The D3D documentation refers to this sort of reinterpretation as casting. Most of the details can be found in the D3D11 Functional Spec and are still relevant to D3D12. Of particular interest here is the discussion around typeless and typed memory. An explicit table showing the various formats is provided in D3D11_3_Formats_FL11_1.xls.

To summarize the rules:

  • Resources created with _TYPELESS can be accessed with compatible resource views using a compatible typed format as long as the number components and number of bits per-component are identical.
  • Depending on the value of the CastingFullyTypedFormatSupported:
    • CastingFullyTypedFormatSupported == true: Resources created with the typed formats can be cast to any compatible type
    • CastingFullyTypedFormatSupported == false: Resources created with the typed formats can only be accessed with exactly matching reosurce view formats (so no casting is supported)
  • _TYPELESS is potentially less performant if the resource is only accessed using a single typed format. (Edit: clarified that CastingFullyTypedFormatSupported does not give any promises about performance)
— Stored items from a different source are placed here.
-- ==== Sys2Proof/Machine/Regs.lean ====
section
/-! DEFINITION. The register map of R38 and the register tables of every chapter: one `Reg` per register name,
one `Fld` per named field, in the spec's own names, with the field's bits, access code, reset value and legal range.
Fields the tables leave unnamed are reserved: they read zero and ignore writes (R13).
A field's reset value is the Reset column's; F and X entries hold the values of assumptions 1 and 2, I entries the
image default of R517 and R564 (log entry 3). -/
namespace Sys2Proof.Machine
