/-- The descriptor is complete: its cue is signalled and the next one may become current (R320). -/
def Dev.dmaComplete (d : Dev) (c n : Nat) (cue : Option Nat) : Dev :=
  let d := d.updCh c n (fun k => { k with q := k.q.drop 1, begun := false, pos := 0, doneCnt := (k.doneCnt + 1) % 2 ^ 16 })
  match cue with
  | some q => d.signalUnit c q 1
  | none => d

/-! ### The DA side (R282, R317, R321) -/

/-- Why an access of a channel to a line is refused: cause of R326, or none. -/
def Dev.dmaRefused (d : Dev) (c : Nat) (da : Int) (write : Bool) : Option Nat × Dev :=
  if da < 0 ∨ !daBacked da.toNat then (some 1, d)
  else if d.sliceLost (daCore da.toNat) ∨ d.meshLost (coreCluster c) (daCore da.toNat / 16) then (some 3, d)
  else
    let p := d.protCore c da.toNat write
    (if p.1 then none else some 2, p.2)

/-- How many of `n` bytes from a DA are not refused, and the cause for the first that is. -/
def Dev.dmaAllowed (c : Nat) (write : Bool) : Nat → Dev → Int → Nat → Nat × Option Nat × Dev
  | 0, d, _, n => (n, none, d)
  | fuel + 1, d, da, n =>
    if n = 0 then (0, none, d)
    else
      let r := d.dmaRefused c da write
      match r.1 with
      | some cause => (0, some cause, r.2)
      | none =>
        let k := min n (128 - (da % 128).toNat)
        let rest := Dev.dmaAllowed c write fuel r.2 (da + k) (n - k)
        (k + rest.1, rest.2.1, rest.2.2)

/-- The direct path serves the core's own slice unless the cached path is selected, or the slice is an orphan. -/
def Dev.directPath (d : Dev) (c da : Nat) (cached : Bool) : Bool := daCore da == c && !cached && !d.orphan c

def wholeBlock (da : Nat) (n : Nat) : Bool := decide (da % 4096 = 0 ∧ n = 4096)

def Dev.dmaRead (d : Dev) (c da n hint : Nat) (cached : Bool) (op : Nat := 1) : MRes × Dev :=
  if d.directPath c da cached then d.readDirect da n op
  else if wholeBlock da n then d.cachedReadBlock da (some hint) op
  else d.cachedRead da n (some hint) op

/-- Write a part, or a whole block with its check value. -/
def Dev.dmaWrite (d : Dev) (c da n v hint : Nat) (cached poison : Bool) : Dev :=
  if wholeBlock da n then d.blockWrite da v poison (!d.directPath c da cached) (some hint)
  else if d.directPath c da cached then d.directWrite da n v
  else d.cachedWrite da n v (some hint)

/-! ### One chunk of a transfer -/

/-- `n` bytes from local addresses `f 0`, `f 32`, …: the value, up to the first granule that is uncorrectable. -/
def Dev.gatherLocal (d : Dev) (c : Nat) (f : Nat → Nat) : Nat → Nat → Nat × Nat × Option Nat
  | 0, _ => (0, 0, none)
  | k + 1, i =>
    if d.lbad c (f i) 32 then (0, 0, some (f i))
    else
      let rest := Dev.gatherLocal d c f k (i + 32)
      (d.lrd c (f i) 32 + 2 ^ 256 * rest.1, 32 + rest.2.1, rest.2.2)

/-- Store `n` bytes to local addresses `f 0`, `f 32`, …. -/
def Dev.scatterLocal (c : Nat) (f : Nat → Nat) : Nat → Nat → Nat → Dev → Dev
  | 0, _, _, d => d
  | k + 1, i, v, d => Dev.scatterLocal c f k (i + 32) (v / 2 ^ 256) (d.lwr c (f i) 32 v)

/-- A 32-bit pattern repeated over `n` bytes. -/
def fillVal (pat : Nat) : Nat → Nat
  | 0 => 0
  | n + 1 => pat + 2 ^ 32 * fillVal pat n

/-- What a chunk comes to: bytes done, and the cause, address, operation and local memory of a halt. -/
structure ChunkRes where
  done : Nat
  halt : Option (Nat × Nat × Nat × Option Nat)
  dev : Dev
  deriving DecidableEq, Repr

/-- The stored check value of the block of a DA is neither the true one nor the poison pattern (R324). -/
def Dev.chkWrong (d : Dev) (da : Nat) : Bool := match d.blkOf da with | some (.off _) => true | _ => false

/-- The data that arrives for a whole block does not match the check value that travels with it, the slice's stored one
(R322, R324). -/
def Dev.blkWrong (d : Dev) (da val : Nat) : Bool :=
  if val = d.mrd da 4096 then d.chkWrong da else decide (blockCheck da val ≠ d.chkOf da)

/-- The DA of the first of `n` bytes' words that an access meets as uncorrectable: one that no line of the home cache
serves. -/
def Dev.firstBad (d : Dev) (da n : Nat) (direct : Bool) : Option Nat :=
  (d.badw.filter (fun e => decide (da / 32 ≤ e.1) && decide (e.1 * 32 < da + n) && d.wordBad e.1 &&
      (direct || (d.findLine (daCore da / 16) (daCore da % 16) (lineIdx (e.1 * 32))).isNone))).foldl (fun m e =>
    match m with
    | some a => some (min a (e.1 * 32))
    | none => some (e.1 * 32)) none

/-- Bytes of `n` from a DA that requests of up to 128 B carry before the one that holds the byte at fault. -/
def goodBefore (da bad n : Nat) : Nat := min n (bad / 128 * 128 - da)

/-- IN: `n` bytes from a DA to local addresses `f 0`, `f 32`, … (R322). A request that meets an uncorrectable word keeps
nothing; those before it are kept (R326). Whether the bytes of a block that mismatches or is poisoned have reached local
memory is left open: a free value decides. -/
def Dev.chunkIn (d : Dev) (c : Nat) (da : Int) (n hint : Nat) (cached : Bool) (f : Nat → Nat) : ChunkRes :=
  let a := Dev.dmaAllowed c false (n / 128 + 2) d da n
  if a.1 = 0 then { done := 0, halt := a.2.1.map (fun k => (k, da.toNat % 2 ^ 48, 1, none)), dev := a.2.2 }
  else
    let n := a.1
    let da := d.seenDa (coreHalf c) da.toNat
    let put := fun (m v : Nat) (d : Dev) => Dev.scatterLocal c f (m / 32) 0 v d
    match a.2.2.firstBad da n (a.2.2.directPath c da cached) with
    | some bad =>
      let k := goodBefore da bad n
      let d := if k = 0 then a.2.2 else (let r := a.2.2.dmaRead c da k hint cached; put k r.1.val r.2)
      { done := k, halt := some (4, bad, 1, none), dev := (d.dmaRead c (da + k) (min (n - k) (128 - (da + k) % 128)) hint cached).2 }
    | none =>
      let r := a.2.2.dmaRead c da n hint cached
      if wholeBlock da n && (r.1.poison || r.2.blkWrong da r.1.val) then
        let b := r.2.draw 1
        { done := if b.1 = 1 then n else 0
          halt := some (if r.1.poison then 6 else 5, da, 1, none)
          dev := if b.1 = 1 then put n r.1.val b.2 else b.2 }
      else { done := n, halt := none, dev := put n r.1.val r.2 }

/-- OUT and FILL: a value of `n` bytes to a DA (R323). -/
def Dev.chunkOut (d : Dev) (c : Nat) (da : Int) (n v hint : Nat) (cached : Bool) : ChunkRes :=
  let a := Dev.dmaAllowed c true (n / 128 + 2) d da n
  if a.1 = 0 then { done := 0, halt := a.2.1.map (fun k => (k, da.toNat % 2 ^ 48, 2, none)), dev := a.2.2 }
  else { done := a.1, halt := none, dev := a.2.2.dmaWrite c (d.seenDa (coreHalf c) da.toNat) a.1 v hint cached false }

/-! ### Overlapping copies (R325) -/

/-- The word that an access of the channel would read at a DA. -/
def Dev.seenWord (d : Dev) (da : Nat) (direct : Bool) : Nat :=
  match if direct then none else d.findLine (daCore da / 16) (daCore da % 16) (lineIdx da) with
  | some key => ((d.line (daCore da / 16) key).map (fun l => l.data.toNat / 256 ^ (da % 128) % 2 ^ 256)).getD 0
  | none => d.mrd da 32

/-- The source and the destination of a MOVE overlap. -/
def DmaDesc.overlaps (e : DmaDesc) : Bool :=
  let lo := fun (b : Nat) (st : Int) => (b : Int) + min 0 (32 * st * ((e.rows : Int) - 1))
  let hi := fun (b : Nat) (st : Int) => (b : Int) + max 0 (32 * st * ((e.rows : Int) - 1)) + e.len
  e.kind == 0 && e.dir == 2 && decide (lo e.src e.sstride < hi e.dst e.dstride) && decide (lo e.dst e.dstride < hi e.src e.sstride)

/-- The words that a MOVE writes for `len` bytes read as `v`: of a word that the same copy has already written, a free
value decides between what it wrote and what stood there. `whole` takes one decision for the block. -/
def Dev.moveVal (d : Dev) (c n src dst len v : Nat) (whole : Bool) : Nat × Dev :=
  let snap := (d.ch c n).snap
  let word := fun i => v / 2 ^ (256 * i) % 2 ^ 256
  let old := fun i => ((FMap.find snap (src / 32 + i)).map BitVec.toNat).getD (word i)
  if whole then
    (if (List.range (len / 32)).all (fun i => old i == word i) then (v, d)
     else
       let b := d.draw 1
       (if b.1 = 1 then lanesVal ((List.range (len / 32)).map old) 256 else v, b.2))
  else
    let r := (List.range (len / 32)).foldl (fun (a : List Nat × Dev) i =>
      let s := src / 32 + i
      let new := if dst / 32 ≤ s ∧ s < dst / 32 + i then a.1.getD (s - dst / 32) 0 else word i
      if old i = new then (a.1 ++ [new], a.2)
      else
        let b := a.2.draw 1
        (a.1 ++ [if b.1 = 1 then old i else new], b.2)) ([], d)
    (lanesVal r.1 256, r.2)

/-- The words of a destination, as they stand, are noted before they are overwritten. -/
def Dev.moveNote (d : Dev) (c n dst len : Nat) (direct : Bool) : Dev :=
  (List.range (len / 32)).foldl (fun d i =>
    if (FMap.find (d.ch c n).snap (dst / 32 + i)).isSome then d
    else d.updCh c n (fun k => { k with snap := FMap.set k.snap (dst / 32 + i) (BitVec.ofNat 256 (d.seenWord (dst + 32 * i) direct)) })) d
CastingFullyTypedFormatSupported is required for any WDDM2.2 driver; this corresponds to any driver that supports Windows 10 version 1703 or higher.
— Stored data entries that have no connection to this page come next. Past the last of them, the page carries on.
/-- A write of COLL_Qp_DB. -/
def Dev.collDoorbell (d : Dev) (h p : Nat) (who : Requester) (v : Nat) : Dev :=
  let ix := d.collIdx h p
  let desc := d.engRead h (d.collSlot h p ix.1) 64
  let g := desc.2.engRead h (collGroup desc.1.val) 4
  let tenant := g.1.val % 2 ^ 12
  let a := g.2.writerIs who tenant
  let b := a.2.writerIn who p tenant
  if !a.1 || !b.1 then b.2.wr COLL_STAT.DB_LOST 1 h
  else
    let r := ringAhead (b.2.rd COLL_Qp_IDX.CI h p) v (b.2.rd COLL_Qp_HI.LOG2 h p)
    (if r.2 then b.2.noteClamp (COLL_Qp_DB.addr h p 0) else b.2).setCollIdx h p (r.1, ix.2)

def execCollDoorbell (h p : Nat) (who : Requester) (v : Nat) (s : State) : Out :=
  act s (fun d => d.collDoorbell (h % 2) (p % 64) who v)

/-- The algorithm that a descriptor and its group take; none for one that R424 forbids. -/
def collAlg (op algo n size treeMax : Nat) : Option Nat :=
  if n = 0 then none
  else if algo = 0 then
    (if op = 6 then some 3
     else if op = 4 ∨ op = 5 ∨ op = 7 then some 2
     else if size * 128 ≤ 2 ^ treeMax then some 2 else some 1)
  else if algo = 3 then (if op = 6 ∨ op = 3 then some 3 else none)
  else if op = 6 then none
  else some algo

/-- A field of the descriptor, or of its group, breaks R421 to R426. -/
def Coll.bad (x : Coll) : Bool :=
  let w := word32 x.desc
  decide (8 ≤ x.op) || (if x.op = 7 then x.size != 0 else x.size == 0) || decide (w 1 / 2 ^ 24 ≠ 0) ||
  decide (w 2 % 128 ≠ 0) || decide (w 4 % 128 ≠ 0) || decide (w 3 / 2 ^ 16 ≠ 0) || decide (w 5 / 2 ^ 16 ≠ 0) ||
  (x.segLog2 != 0 && (decide (x.segLog2 < 12) || decide (26 < x.segLog2))) || decide (w 8 % 64 ≠ 0) ||
  decide (x.desc / 2 ^ 352 % 2 ^ 160 ≠ 0) || x.red == 3 || x.dtype == 3 || (x.dtype == 2 && x.red != 0) ||
  x.n == 0 || decide (64 < x.n) || decide (x.n ≤ x.rank) ||
  ((x.op == 4 || x.op == 5) && decide (x.n ≤ x.root)) || word32 x.group 0 / 2 ^ 20 % 64 != x.part

/-- Rank `r` in the bank active in half `h`: its device ID, when VALID (R398). -/
def Dev.rankDev (d : Dev) (h p r : Nat) : Option Nat :=
  if r % 2 = 0 then (if d.bankBit h FAB_RANKp_i.VALID0 0 p (r / 2) then some (d.bankRd h FAB_RANKp_i.DEV0 0 p (r / 2)) else none)
  else (if d.bankBit h FAB_RANKp_i.VALID1 0 p (r / 2) then some (d.bankRd h FAB_RANKp_i.DEV1 0 p (r / 2)) else none)

/-- The connection to rank `r` belongs to the group. -/
def Dev.rankConn (d : Dev) (x : Coll) (r : Nat) : Bool :=
  let k := d.conn (x.conn r)
  connHalf (x.conn r) == x.half && d.rankDev x.half x.part r == some k.peerDev && k.tenant == x.tenant && k.part == x.part

/-- Why a rank fails the checks of R423: BAD_DESC for a connection of another half, device, tenant or partition. -/
def Dev.rankFault (d : Dev) (x : Coll) (r : Nat) : Option Nat :=
  match d.rankDev x.half x.part r with
  | none => some 9
  | some dev =>
    let k := d.conn (x.conn r)
    if connHalf (x.conn r) ≠ x.half then some 4
    else if k.st ≠ 2 then some 9
    else if k.peerDev ≠ dev ∨ k.tenant ≠ x.tenant ∨ k.part ≠ x.part then some 4
    else if d.rd FAB_PEERd.STATE 0 dev ≠ 2 then some 9
    else none

/-- A collective ends before it runs: connections of its group abort with cause LOCAL. -/
def Dev.collReject (d : Dev) (x : Coll) (status rank : Nat) : Dev :=
  let cs := (x.others.filter (d.rankConn x)).map x.conn
  (d.collEnd x status rank).abortMany (cs.map (fun c => (c, 1, true, 1, 0)))

/-- Granules of a send. -/
def granules (len : Nat) : Nat := max 1 ((len + 65535) / 65536)

/-- A checked collective starts: local copies, READY to every rank it receives from, then what may go. -/
def Dev.collGo (d : Dev) (x : Coll) : Dev :=
  let pl := x.plan
  let sends := (List.range pl.sends.length).filter (fun i => (pl.sends[i]?).any (fun s => s.len != 0 || x.op == 7))
  let x := { x with todo := sends.flatMap (fun i => (List.range (granules ((pl.sends[i]?).map CSend.len |>.getD 0))).map (fun g => (i, g))) }
  let d := ({ d with colls := d.colls ++ [x] }).noteActive x.half
  let c := Dev.copyAll x pl.pre d
  if !c.1 then c.2.2.collFail x 5 x.rank
  else
    let d := if c.2.1 then c.2.2.setColl { x with poison := true } else c.2.2
    let from' := (pl.recvs.map CRecv.rank).eraseDups
    let d := from'.foldl (fun d r =>
      (d.queuePkts (x.conn r) [{ TxPkt.blank 20 with coll := some x.id, aux := x.aux 0xFFF false }]).pump (x.conn r)) d
    d.collPump x.id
Here's the list of D3D12 format compatbility classes in terms of WebGPU formats:

// 8-bit formats (DXGI_FORMAT_R8_TYPELESS)
"r8unorm",
"r8snorm",
"r8uint",
"r8sint",

// 16-bit formats (DXGI_FORMAT_R16_TYPELESS)
"r16uint",
"r16sint",
"r16float",

// 16-bit formats (DXGI_FORMAT_R8G8_TYPELESS)
"rg8unorm",
"rg8snorm",
"rg8uint",
"rg8sint",

// 32-bit formats (DXGI_FORMAT_R32_TYPELESS)
"r32uint",
"r32sint",
"r32float",

// 32-bit formats (DXGI_FORMAT_R16G16_TYPELESS)
"rg16uint",
"rg16sint",
"rg16float",
// note: d3d also supports unorm & int variants here

// 32-bit formats (DXGI_FORMAT_R8G8B8A8_TYPELESS)
"rgba8unorm",
"rgba8unorm-srgb",
"rgba8snorm",
"rgba8uint",
"rgba8sint",

// 32-bit formats (DXGI_FORMAT_B8G8R8A8_TYPELESS)
"bgra8unorm",
"bgra8unorm-srgb",

// 64-bit formats (DXGI_FORMAT_R32G32B32A32_TYPELESS)
"rg32uint",
"rg32sint",
"rg32float",

// 64-bit formats (DXGI_FORMAT_R16G16B16A16_TYPELESS)
"rgba16uint",
"rgba16sint",
"rgba16float",
// note: d3d also supports snorm & unorm variants

// 128-bit formats (DXGI_FORMAT_R32G32B32_TYPELESS)
"rgba32uint",
"rgba32sint",
"rgba32float",

// Depth and stencil formats (DXGI_FORMAT_R32G8X24_TYPELESS)
"depth32float", // DXGI_FORMAT_D32_FLOAT
"depth24plus",  // DXGI_FORMAT_D32_FLOAT
"depth24plus-stencil8" // DXGI_FORMAT_D32_FLOAT_S8X24_UINT

@kvark
Copy link
Contributor

kvark commented Jun 15, 2020

@damyanp

Resources created with _TYPELESS can be accessed with compatible resource views using a compatible typed format as long as the number components and number of bits per-component are identical.
Here's the list of D3D12 format compatbility classes in terms of WebGPU formats:

These would apply to SRV and RTV/DSV only.
For UAV, it appears to be a bit more relaxed: we can view any 32bit format as R32, according to this.

@kainino0x
Copy link
Contributor

kainino0x commented Jun 16, 2020

I tried to compile all this info into a spreadsheet, and I also tried to summarize the (mostly fairly simple) rules from Metal, but the result is quite complicated and I'm not totally sure it's right.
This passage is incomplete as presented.